Adrian Caldwell

Personal information
- Born: July 4, 1966 (age 60) Falls County, Texas, U.S.
- Listed height: 6 ft 8 in (2.03 m)
- Listed weight: 265 lb (120 kg)

Career information
- High school: West Oso (Corpus Christi, Texas)
- College: SMU (1986–1987); Lamar (1988–1989);
- NBA draft: 1989: undrafted
- Playing career: 1989–2000
- Position: Power forward
- Number: 44, 50, 45, 51

Career history
- 1989–1991: Houston Rockets
- 1991–1993: Pallacanestro Cantú
- 1993–1994: Kleenex Pistoia
- 1994: Houston Rockets
- 1994–1995: Sioux Falls Skyforce
- 1995: Fenerbahçe
- 1995–1996: Indiana Pacers
- 1996: New Jersey Nets
- 1997: Philadelphia 76ers
- 1997: Dallas Mavericks
- 1997: Rockford Lightning
- 1997–1998: La Crosse Bobcats
- 1998: CB Valladolid
- 2000: Atenas
- 2000: Toros de Aragua

Career NBA statistics
- Points: 390 (2.0 ppg)
- Rebounds: 496 (2.5 rpg)
- Steals: 56 (0.3 spg)
- Stats at NBA.com
- Stats at Basketball Reference

= Adrian Caldwell =

American basketball player (born 1966)

Adrian Bernard Caldwell (born July 4, 1966) is a retired American professional basketball player, who had a career in the National Basketball Association (NBA) from 1989 to 1997.

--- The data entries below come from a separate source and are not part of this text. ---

/-- A DIGEST frame (R341): kind 0 head frame, 1 strip window, 2 verdict window, 4 bank. -/
structure DigestFrame where
  kind : Fin 5
  head : BitVec 5
  frame : BitVec 32
  value : BitVec 64
  deriving DecidableEq, Repr

/-- LINECRC frames of one frame or window (R342): the partner's CRC-32C per line. -/
structure LineCrcFrame where
  kind : Fin 5
  head : BitVec 5
  frame : BitVec 32
  crcs : List (BitVec 16 × Word)
  deriving DecidableEq, Repr

/-- One part of a bulk transfer (R345). -/
inductive BulkItem where
  | reg (off : BitVec 21) (val : Word)
  | hbm (addr : Nat) (data : List Byte)
  | action (f : ArmFrame)
  | forecast (h : Hd) (readings : List Reading) (bound : BitVec 24) (eps : List (BitVec 32))
  /-- what no register holds of a strike group: the SEQ of its next strike (R64), the device time of its last one and of its
  next idle strike (R57, R58), in units of 62.5 ps -/
  | group (g : Grp) (seq : BitVec 16) (last idle : Option Nat)
  /-- a position channel: its position without the running fraction, the fraction where it stands still, the slip motion, the
  high-water mark, and the device time of its last counted transition (R33, R37, R39) -/
  | position (ch : Chan) (base : BitVec 48) (frozen : Option Int) (slip : Int) (hwm : BitVec 48) (last : Option Nat)
  | done
  deriving DecidableEq, Repr

/-- The partner as the link comes up (R334). -/
structure PartnerId where
  id : BitVec 64
  member : Bool
  pref : Bool
  role : Fin 4
  join : Fin 4
  deriving DecidableEq, Repr


/-- A memory item that an error has made uncorrectable (R349). -/
inductive Upset where
  /-- a byte of HBM -/
  | hbm (addr : BitVec 34)
  | action (i : ActIx)
  /-- the strike record entry of a group with a stamp -/
  | strike (g : Grp) (stamp : BitVec 21)
  | imem (i : BitVec 14)
  | dmem (addr : BitVec 16)
  /-- a word of the journal, by number -/
  | journal (word : BitVec 14)
  /-- a defect table entry, by its bits [26:0] -/
  | defect (key : BitVec 27)
  /-- column x of the open integrated line j of a head -/
  | accumulator (h : Hd) (j : Int) (x : Nat)
  /-- the k-th entry of the pending store -/
  | pending (k : Fin 4096)
  /-- the k-th item of a stream's staging, of a record ring's -/
  | staged (st : Strm) (k : Nat)
  | record (ring : Fin 2) (k : Nat)
  deriving DecidableEq, Repr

An undersized center (2.05 m), Caldwell attended Southern Methodist University and Lamar University, both in Texas.

Undrafted in 1989, he then played professionally for five NBA teams including the Houston Rockets, Indiana Pacers, New Jersey Nets, Philadelphia 76ers, and Dallas Mavericks.